▶ **ACTION ITEM**:
Write out, word for word, the part of the listing below that opens with the line containing "level exactly between" and closes with the line containing "(∀ e, s.env.pwm.hasEdge", keeping both of those lines and adding no others.

▶ **DATA RECORDS**:
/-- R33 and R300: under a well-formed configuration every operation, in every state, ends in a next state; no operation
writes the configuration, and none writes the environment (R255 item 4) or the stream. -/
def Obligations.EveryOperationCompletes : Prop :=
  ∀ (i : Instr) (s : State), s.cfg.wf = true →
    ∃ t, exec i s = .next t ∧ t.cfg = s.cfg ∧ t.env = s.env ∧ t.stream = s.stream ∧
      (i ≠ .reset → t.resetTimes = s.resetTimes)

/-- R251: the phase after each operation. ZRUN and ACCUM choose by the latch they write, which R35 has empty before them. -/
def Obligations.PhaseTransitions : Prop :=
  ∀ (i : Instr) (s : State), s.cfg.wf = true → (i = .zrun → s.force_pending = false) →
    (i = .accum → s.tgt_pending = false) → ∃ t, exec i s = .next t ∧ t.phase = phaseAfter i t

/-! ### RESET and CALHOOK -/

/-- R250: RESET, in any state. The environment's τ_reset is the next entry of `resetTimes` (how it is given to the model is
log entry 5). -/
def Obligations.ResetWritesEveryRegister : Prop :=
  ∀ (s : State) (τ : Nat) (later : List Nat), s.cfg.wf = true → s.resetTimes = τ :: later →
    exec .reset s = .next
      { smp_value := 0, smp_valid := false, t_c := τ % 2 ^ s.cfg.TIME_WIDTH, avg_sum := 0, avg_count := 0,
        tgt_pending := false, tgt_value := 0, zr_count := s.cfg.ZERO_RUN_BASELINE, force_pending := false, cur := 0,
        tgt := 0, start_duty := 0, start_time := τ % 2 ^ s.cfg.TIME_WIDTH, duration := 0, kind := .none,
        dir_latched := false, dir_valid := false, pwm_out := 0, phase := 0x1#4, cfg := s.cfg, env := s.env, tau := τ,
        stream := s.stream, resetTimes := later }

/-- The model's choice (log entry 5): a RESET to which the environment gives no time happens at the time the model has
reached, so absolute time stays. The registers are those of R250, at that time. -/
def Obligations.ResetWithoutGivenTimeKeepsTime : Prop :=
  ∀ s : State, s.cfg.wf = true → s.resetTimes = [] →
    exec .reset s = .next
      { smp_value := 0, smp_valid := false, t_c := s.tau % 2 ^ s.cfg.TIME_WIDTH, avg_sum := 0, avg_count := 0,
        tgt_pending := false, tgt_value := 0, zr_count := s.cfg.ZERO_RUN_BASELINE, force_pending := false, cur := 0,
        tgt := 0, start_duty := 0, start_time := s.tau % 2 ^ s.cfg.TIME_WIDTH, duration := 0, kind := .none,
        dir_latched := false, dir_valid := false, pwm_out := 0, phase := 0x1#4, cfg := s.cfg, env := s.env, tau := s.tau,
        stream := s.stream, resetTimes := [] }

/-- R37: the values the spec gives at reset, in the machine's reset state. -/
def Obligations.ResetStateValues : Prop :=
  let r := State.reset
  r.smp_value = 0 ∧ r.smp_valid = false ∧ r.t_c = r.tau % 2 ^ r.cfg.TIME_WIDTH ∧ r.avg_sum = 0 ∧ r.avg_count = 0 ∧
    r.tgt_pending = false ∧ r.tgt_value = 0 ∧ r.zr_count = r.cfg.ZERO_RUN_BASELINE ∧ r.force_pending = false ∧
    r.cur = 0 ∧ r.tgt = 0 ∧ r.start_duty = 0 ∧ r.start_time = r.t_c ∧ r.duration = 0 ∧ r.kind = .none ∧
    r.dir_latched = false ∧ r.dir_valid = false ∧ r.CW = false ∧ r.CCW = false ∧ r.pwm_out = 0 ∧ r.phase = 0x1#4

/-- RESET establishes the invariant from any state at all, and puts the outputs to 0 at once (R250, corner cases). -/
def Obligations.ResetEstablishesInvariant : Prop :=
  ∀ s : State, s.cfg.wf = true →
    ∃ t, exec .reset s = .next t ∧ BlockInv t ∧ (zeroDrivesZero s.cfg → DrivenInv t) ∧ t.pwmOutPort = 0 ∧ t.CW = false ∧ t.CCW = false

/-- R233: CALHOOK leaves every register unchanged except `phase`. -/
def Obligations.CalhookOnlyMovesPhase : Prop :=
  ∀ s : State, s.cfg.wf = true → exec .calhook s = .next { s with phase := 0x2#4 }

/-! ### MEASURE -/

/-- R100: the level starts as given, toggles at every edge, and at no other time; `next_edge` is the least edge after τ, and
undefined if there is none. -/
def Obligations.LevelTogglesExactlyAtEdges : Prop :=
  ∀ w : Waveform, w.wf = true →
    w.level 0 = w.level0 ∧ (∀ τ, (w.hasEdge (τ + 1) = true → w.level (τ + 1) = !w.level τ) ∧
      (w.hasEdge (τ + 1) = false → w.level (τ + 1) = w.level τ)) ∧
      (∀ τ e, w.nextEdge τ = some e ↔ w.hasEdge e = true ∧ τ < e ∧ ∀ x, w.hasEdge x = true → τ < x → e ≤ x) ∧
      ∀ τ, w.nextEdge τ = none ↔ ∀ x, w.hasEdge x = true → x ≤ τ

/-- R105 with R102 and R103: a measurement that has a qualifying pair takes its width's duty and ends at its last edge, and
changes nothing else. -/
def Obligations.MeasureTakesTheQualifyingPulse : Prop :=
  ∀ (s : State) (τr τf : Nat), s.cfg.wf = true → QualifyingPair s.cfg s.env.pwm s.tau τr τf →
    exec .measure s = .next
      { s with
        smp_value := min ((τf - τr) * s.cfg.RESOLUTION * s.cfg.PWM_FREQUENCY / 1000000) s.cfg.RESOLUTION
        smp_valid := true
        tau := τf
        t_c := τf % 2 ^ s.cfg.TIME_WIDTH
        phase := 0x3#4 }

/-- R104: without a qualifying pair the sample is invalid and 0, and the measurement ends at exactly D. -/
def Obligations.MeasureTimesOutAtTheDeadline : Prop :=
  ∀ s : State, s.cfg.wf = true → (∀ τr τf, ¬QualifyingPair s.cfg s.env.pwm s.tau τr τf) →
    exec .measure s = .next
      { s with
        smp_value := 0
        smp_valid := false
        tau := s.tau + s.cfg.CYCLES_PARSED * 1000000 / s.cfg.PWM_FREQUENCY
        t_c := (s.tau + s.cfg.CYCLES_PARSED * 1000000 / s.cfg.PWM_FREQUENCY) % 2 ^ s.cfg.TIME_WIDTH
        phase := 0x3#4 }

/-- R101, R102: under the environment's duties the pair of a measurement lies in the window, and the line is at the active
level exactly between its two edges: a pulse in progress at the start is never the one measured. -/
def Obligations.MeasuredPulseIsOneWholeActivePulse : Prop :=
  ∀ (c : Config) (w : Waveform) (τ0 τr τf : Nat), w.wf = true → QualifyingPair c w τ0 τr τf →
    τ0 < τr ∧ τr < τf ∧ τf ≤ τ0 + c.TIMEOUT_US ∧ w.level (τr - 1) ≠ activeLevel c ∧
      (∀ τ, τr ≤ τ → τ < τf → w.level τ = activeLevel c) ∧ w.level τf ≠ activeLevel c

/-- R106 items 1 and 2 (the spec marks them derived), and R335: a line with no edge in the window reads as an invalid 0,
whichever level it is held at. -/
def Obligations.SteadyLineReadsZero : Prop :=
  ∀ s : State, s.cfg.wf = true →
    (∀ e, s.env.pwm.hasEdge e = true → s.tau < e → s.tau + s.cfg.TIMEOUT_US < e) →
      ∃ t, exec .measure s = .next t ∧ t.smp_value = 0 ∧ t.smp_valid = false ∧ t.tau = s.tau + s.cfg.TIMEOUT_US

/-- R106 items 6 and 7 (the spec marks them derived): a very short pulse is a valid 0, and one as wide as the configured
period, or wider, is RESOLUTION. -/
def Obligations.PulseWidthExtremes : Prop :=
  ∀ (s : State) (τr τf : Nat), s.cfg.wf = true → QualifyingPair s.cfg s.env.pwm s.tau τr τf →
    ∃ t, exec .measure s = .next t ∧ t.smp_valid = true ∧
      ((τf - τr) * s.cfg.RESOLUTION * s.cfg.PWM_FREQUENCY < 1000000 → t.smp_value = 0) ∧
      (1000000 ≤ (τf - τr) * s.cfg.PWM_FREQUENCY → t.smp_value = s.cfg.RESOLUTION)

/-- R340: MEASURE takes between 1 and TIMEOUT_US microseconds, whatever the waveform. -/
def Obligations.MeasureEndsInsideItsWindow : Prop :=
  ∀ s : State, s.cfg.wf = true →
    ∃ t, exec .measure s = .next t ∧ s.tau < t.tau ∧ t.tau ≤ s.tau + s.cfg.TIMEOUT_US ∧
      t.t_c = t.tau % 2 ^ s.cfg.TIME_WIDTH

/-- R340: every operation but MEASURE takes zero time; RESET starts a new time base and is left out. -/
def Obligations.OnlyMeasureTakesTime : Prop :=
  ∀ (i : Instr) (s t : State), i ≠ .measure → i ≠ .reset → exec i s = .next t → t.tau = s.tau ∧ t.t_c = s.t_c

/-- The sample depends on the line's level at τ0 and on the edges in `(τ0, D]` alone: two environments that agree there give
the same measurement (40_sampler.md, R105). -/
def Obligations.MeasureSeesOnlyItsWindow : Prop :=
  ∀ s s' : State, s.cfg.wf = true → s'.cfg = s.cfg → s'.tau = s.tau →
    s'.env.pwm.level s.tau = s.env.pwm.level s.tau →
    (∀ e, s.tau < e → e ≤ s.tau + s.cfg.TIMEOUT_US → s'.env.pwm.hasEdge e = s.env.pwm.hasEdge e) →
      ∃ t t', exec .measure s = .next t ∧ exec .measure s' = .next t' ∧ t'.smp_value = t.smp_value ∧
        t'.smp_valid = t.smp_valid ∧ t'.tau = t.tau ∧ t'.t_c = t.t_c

▶ **REPLY**:
level exactly between its two edges: a pulse in progress at the start is never the one measured. -/
def Obligations.MeasuredPulseIsOneWholeActivePulse : Prop :=
  ∀ (c : Config) (w : Waveform) (τ0 τr τf : Nat), w.wf = true → QualifyingPair c w τ0 τr τf →
    τ0 < τr ∧ τr < τf ∧ τf ≤ τ0 + c.TIMEOUT_US ∧ w.level (τr - 1) ≠ activeLevel c ∧
      (∀ τ, τr ≤ τ → τ < τf → w.level τ = activeLevel c) ∧ w.level τf ≠ activeLevel c

/-- R106 items 1 and 2 (the spec marks them derived), and R335: a line with no edge in the window reads as an invalid 0,
whichever level it is held at. -/
def Obligations.SteadyLineReadsZero : Prop :=
  ∀ s : State, s.cfg.wf = true →
    (∀ e, s.env.pwm.hasEdge e = true → s.tau < e → s.tau + s.cfg.TIMEOUT_US < e) →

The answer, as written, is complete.